# I can't wait....



## EgypSwiftLady (Jan 14, 2008)

My Egyptain Swift pair are incubating 2 egg's, daddy & mommy pij is being tough so I'm not going to candle the egg. It's so funny how much he fluff's up to look tougher. 
And I have RN Dove egg's due to hatch this wk.end. It's amazing how calm and trusting the dove's are compared to the pigeon's, I can check the dove egg's without any worries at all. 

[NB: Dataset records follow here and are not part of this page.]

-- ==== Sys2Proof/Machine/Sync.lean ====
section
/-! DEFINITION. The meanings of class 0x8 (R261 to R272): fences, barrier objects, `waitany`, the quench, flags,
accumulator space. -/

namespace Sys2Proof.Machine

/-! ## Releases (R129, R133, R426, R428) -/

/-- The report of an access of the issuing thread that is lost: of those that meet a condition, the first. An aborted
commit is reported once; a frozen line is reported until it thaws. -/
def State.reportLost (s : State) (x : Site) (p : Req → Bool) : Option Act :=
  ((s.reqsOf x.blk x.who).find? p).map fun r =>
    let a : DWord := BitVec.ofNat 64 (r.va.toNat / 128 * 128)
    match r.st with
    | .aborted c d => .report { s with reqs := s.reqs.filter (·.id != r.id) } c a d (some r.word)
    | _ => .report s 0x14 a (((s.frozenLines.find? fun f => f.line == lineOf r.pa).map (·.die)).getD 0) none

/-- Runs the rest of a release once every access of the thread has been performed towards a scope. -/
def State.released (s : State) (x : Site) (sc : Scope) (k : State → Act) : Act :=
  match s.reportLost x (s.lostAt sc) with
  | some a => a
  | none => if (s.reqsOf x.blk x.who).all fun r => r.performed sc then k s else .stall s (.order sc)

/-- A fence of a thread: the stores after it are releases at its scope of every access before it (R129, R134). -/
def Thread.fenced (t : Thread) (sc : Scope) (at_ : Nat) : Thread :=
  { t with fences := (sc, at_) :: t.fences.filter fun p => p.1 != sc }

/-- `fence` (R132, R261). -/
def execFence (g : Guard) (scope : Scope) (s : State) : Result :=
  s.issue (.fence g scope) g fun s x =>
    s.released x scope fun s => .done (s.setThread x fun t => t.fenced scope s.nextId) []

/-! ## Barrier objects (R263 to R265) -/

/-- `bar.init`. -/
def execBarInit (g : Guard) (n : BitVec 4) (a : Reg) (s : State) : Result :=
  s.issue (.barInit g n a) g (withThread fun s x _ t =>
    .done (s.modBlock x.blk fun b => b.modBar n.toNat fun k => k.start (t.src a)) [])

/-- The point up to which a release of a thread follows the writes of its core: where it began to wait. -/
def Thread.sourcePoint (t : Thread) (now : Nat) : Nat :=
  match t.wait with
  | .source n _ => n
  | _ => now

/-- Runs the rest of a release by the core's source: once every write that its core sent before it is performed (R134). -/
def State.afterSource (s : State) (b : Block) (t : Thread) (sc : Scope) (k : State → Act) : Act :=
  let n := t.sourcePoint s.nextId
  if s.sourceDone b.core n sc then k s else .stall s (.source n sc)

/-- `bar.arr`: a release at block scope (R139), by the source that its core is (R134). -/
def execBarArr (g : Guard) (d : Reg) (n : BitVec 4) (s : State) : Result :=
  s.issue (.barArr g d n) g (exceptHelper (fun t => t.setG d.toNat 0) (withThread fun s x b t =>
    s.released x .blk fun s => s.afterSource b t .blk fun s =>
      let ph := (b.bar n.toNat).ph
      .done ((s.modBlock x.blk fun b => b.modBar n.toNat Bar.arrive).setThread x fun t =>
        t.setG d.toNat (if ph then 1 else 0)) []))

/-- `bar.exp`. -/
def execBarExp (g : Guard) (n : BitVec 4) (a : Reg) (s : State) : Result :=
  s.issue (.barExp g n a) g (exceptHelper id (withThread fun s x _ t =>
    .done (s.modBlock x.blk fun b => b.modBar n.toNat fun k => k.expect (t.src a)) []))

/-- `bar.wait` (R265). -/
def execBarWait (g : Guard) (d : BitVec 3) (n : BitVec 4) (a : Reg) (s : State) : Result :=
  s.issue (.barWait g d n a) g (withThread fun s x b t =>
    let ph := (t.src a).getLsbD 0
    let k := b.bar n.toNat
    if t.wait.isOver || k.ph != ph then .done (s.setThread x fun t => t.setQ d k.err) [] else .stall s (.bar n.toNat ph))

/-- `bar.tst` (R265). Where D and C name the same predicate, which of the two writes remains is left open: the later one here, ERR
(DESIGN CHOICE, log entry 18). -/
def execBarTst (g : Guard) (d c : BitVec 3) (n : BitVec 4) (a : Reg) (s : State) : Result :=
  s.issue (.barTst g d c n a) g (withThread fun s x b t =>
    let k := b.bar n.toNat
    .done (s.setThread x fun u => (u.setQ d (k.ph != (t.src a).getLsbD 0)).setQ c k.err) [])

/-- `waitany` (R266). -/
def execWaitany (g : Guard) (d a b : Reg) (s : State) : Result :=
  s.issue (.waitany g d a b) g (withThread fun s x k t =>
    let ga := t.src a
    let gb := t.src b
    if ga = 0 then .done (s.setThread x fun t => t.setG d.toNat 0xFFFFFFFF) []
    else match t.anyChoice k ga gb with
      | some j =>
        .done (s.setThread x fun t =>
          { t.setG d.toNat (BitVec.ofNat 32 j) with anyq := BitVec.ofNat 5 ((j + 1) % 32) }) []
      | none => .stall s (.anyOf ga gb))

/-! ## The quench (R268, R269) -/

/-- `heat.arr`: arrives at the quench of the current heat; a second arrival in one heat waits. -/
def execHeatArr (g : Guard) (d : Reg) (s : State) : Result :=
  s.issue (.heatArr g d) g (exceptHelper (fun t => t.setPair d.toNat 0) (withThread fun s x b t =>
    let h := (s.ctx b.ctx).heat
    let put (t : Thread) : Thread := t.setPair d.toNat (h.setWidth 64)
    if !b.lr.heatF then .done (s.setThread x put) []
    else if t.arrived == some h.toNat then .stall s (.heatOver h.toNat)
    else .done (s.setThread x fun t => { put t with arrived := some h.toNat }) []))

/-- `heat.wait`. -/
def execHeatWait (g : Guard) (d : BitVec 3) (a : Reg) (s : State) : Result :=
  s.issue (.heatWait g d a) g (withThread fun s x b t =>
    let h := (t.pair a.toNat).toNat % 2 ^ 48
    let c := s.ctx b.ctx
    if h < c.heat.toNat then .done (s.setThread x fun t => t.setQ d (c.qcause != 0)) [] else .stall s (.heatOver h))

/-! ## Flags (R267) -/

/-- `fwait`. -/
def execFwait (g : Guard) (mask : BitVec 12) (s : State) : Result :=
  s.issue (.fwait g mask) g (withThread fun s _ b t =>
    if t.wait.isOver || b.flagsClear mask then .done s [] else .stall s (.flags mask))

/-! ## Accumulator space (R64, R65, R270 to R272) -/

/-- The units of C of a core that some reservation or region holds. -/
def State.cHeld (s : State) (core : Nat) : List Nat :=
  (s.blocks.filter (·.core == core)).flatMap fun b =>
    (List.range b.lr.cq).map (b.cBase + ·) ++ b.regions.flatMap fun r => (List.range r.2).map (r.1 + ·)

/-- The first units of the contiguous runs of `n` free units. -/
def freeRuns (total : Nat) (held : List Nat) (n : Nat) : List Nat :=
  (List.range (total + 1 - n)).filter fun i => (List.range n).all fun k => !held.contains (i + k)

/-- What a thread receives when its request fails. -/
def Thread.aallocFail (t : Thread) (d : Reg) (c : BitVec 3) : Thread := (t.setG d.toNat 0x11000000).setQ c false

/-- A store to C of a core that has been issued and not made. -/
def Req.coming (r : Req) (core p n : Nat) : Bool :=
  r.core == core && r.st == .issued && (match r.kind with
    | .buf .c q bs _ => q < p + n && p < q + bs.length
    | _ => false)

/-- The bytes of a region of C as it is granted: all 0, and no store that was issued before the grant reaches them (R270). -/
def State.clearRegion (s : State) (core unit units : Nat) : State :=
  { s with reqs := s.reqs.map fun (r : Req) => if r.coming core (unit * 4096) (units * 4096) then { r with st := .done } else r }.modCore
    core fun x => { x with cmem := memClear x.cmem (unit * 4096) (units * 4096), cbad := clearSectors x.cbad unit units }

/-- Grants the requests of a core that fit, oldest first (R64). -/
def State.grantOne (s : State) (core : Nat) (e : Nat × AReq) : State :=
  match s.block e.1 with
  | none => s
  | some b =>
    let runs := freeRuns Config.cUnits (s.cHeld core) e.2.units
    if runs.isEmpty || b.areqs.all (·.order != e.2.order) then s
    else
      let (k, s) := s.pick runs.length
      let p := runs.getD k 0
      let s := (s.clearRegion core p e.2.units).modBlock e.1 fun b =>
        Block.modThread { b with regions := b.regions ++ [(p, e.2.units)],
                                 areqs := b.areqs.filter (·.order != e.2.order) } e.2.who fun t =>
          (t.setG e.2.d.toNat (BitVec.ofNat 32 (0x100000 + p * 4096))).setQ e.2.c true
      s.passAll e.1 [e.2.who] 1

/-- The waiting requests of a core, oldest first: lower SEQ, then lower `%bid`, then the earlier request (R64). -/
def State.areqsOn (s : State) (core : Nat) : List (Nat × AReq) :=
  let bs := sortBy (fun a b => a.seq < b.seq || (a.seq == b.seq && a.bid ≤ b.bid))
    (s.blocks.filter (·.core == core))
  bs.flatMap fun b => (sortBy (fun a c => a.order ≤ c.order) b.areqs).map fun a => (b.id, a)

/-- Serves the waiting requests of a core (R64). -/
def State.grantC (s : State) (core : Nat) : State := (s.areqsOn core).foldl (fun s e => s.grantOne core e) s

/-- `aalloc` (R271): a request that cannot ever be met fails at once; else it enters, and is granted or waits. -/
def execAalloc (g : Guard) (d : Reg) (c : BitVec 3) (a : Reg) (s : State) : Result :=
  s.issueThen (.aalloc g d c a) g (withThread fun s x _ t =>
    let n := (t.src a).toNat
    if n = 0 || 256 < n then .done (s.setThread x fun t => t.aallocFail d c) []
    else
      let order := s.nextId
      .stall (State.modBlock { s with nextId := order + 1 } x.blk fun b =>
        { b with areqs := b.areqs ++ [({ who := x.who, units := n, d := d, c := c, order := order } : AReq)] }) .aalloc)
    fun s blk => match s.block blk with
      | some b => s.grantC b.core
      | none => s

/-- The bytes a tile covers in its buffer meet a range. -/
def Tile.meets (t : Tile) (buf : Buf) (lo n : Nat) : Bool :=
  t.bound && t.lay.buf == buf && t.lay.base < lo + n && lo < t.lay.base + t.size

/-- `afree` (R272). -/
def execAfree (g : Guard) (a : Reg) (s : State) : Result :=
  s.issueThen (.afree g a) g (withThread fun s x b t =>
    let off := (t.src a).toNat
    match b.regions.find? fun r => 0x100000 + r.1 * 4096 == off with
    | none => .fault 0x09 none 0
    | some r =>
      if b.tiles.any fun k => k.meets .c off (r.2 * 4096) && k.st != .empty then .fault 0x0C none 0
      else .done (s.modBlock x.blk fun b => { b with regions := b.regions.filter (· != r) }) [])
    fun s blk => match s.block blk with
      | some b => s.grantC b.core
      | none => s

end Sys2Proof.Machine
end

If I can figure out how to do the photo's I'll post some of the new family.


----------



## Lovebirds (Sep 6, 2002)

Congratulations!! I've got to go find an Egyptian Swift. Not sure what they look like. We'll be waiting for pictures...........but you already knew that!!


----------



## EgypSwiftLady (Jan 14, 2008)

Lovebirds said:


> Congratulations!! I've got to go find an Egyptian Swift. Not sure what they look like. We'll be waiting for pictures...........but you already knew that!!


 Thanks Lovebirds. I have the "blue velvet" color in the ES, I have an ES in my avatar.


----------



## Skyeking (Jan 17, 2003)

I bet you can't wait for them to hatch, I know it is an exciting time, I never get tired of it.


----------



## EgypSwiftLady (Jan 14, 2008)

Trees Gray said:


> I bet you can't wait for them to hatch, I know it is an exciting time, I never get tired of it.


Hi Treesa,
I am so excited! I love the dove's, they hatch this Sat., finger's crossed, and then on the 19th. the ES egg's are suppose to hatch. I've never had Pij egg's hatch so this will be a BIG first for me. I hope the ES take care of their babies, it will be their first time, but I'm getting prepared just in case something happen's.


----------



## Lovebirds (Sep 6, 2002)

http://upload.wikimedia.org/wikipedia/commons/7/73/EgyptianSwift.jpg

Is this what yours look like? I don't guess I've ever seen one. VERY pretty.


----------



## EgypSwiftLady (Jan 14, 2008)

Lovebirds said:


> http://upload.wikimedia.org/wikipedia/commons/7/73/EgyptianSwift.jpg
> 
> Is this what yours look like? I don't guess I've ever seen one. VERY pretty.



Yep, that's what my pair look like.

 Thanks.


----------



## philodice (Sep 30, 2007)

Wait until the dove eggs hatch. Mine have been biting and wing slapping me.


----------



## EgypSwiftLady (Jan 14, 2008)

philodice said:


> Wait until the dove eggs hatch. Mine have been biting and wing slapping me.


 Soooo they do turn from Dr. Jekyll to Mr. Hyde. Thank's for the warning, and here I thought they were just so trusting.


----------



## maryjane (Jul 15, 2006)

How lovely that breed is! I am partial of course to "beakless" pijies.  I understand that with some breeds that have a very small beak, it can be difficult for them to feed their babies sometimes. My Sat Bernadette has no troubles at all, and his beak is practically non-existent. So I guess it depends on the pijie. Just keep a close eye on them to make sure they're well fed after they hatch. Good luck and can't wait for pics!


----------



## EgypSwiftLady (Jan 14, 2008)

Thanks MaryJane, I'll be watching them like a hawk!


----------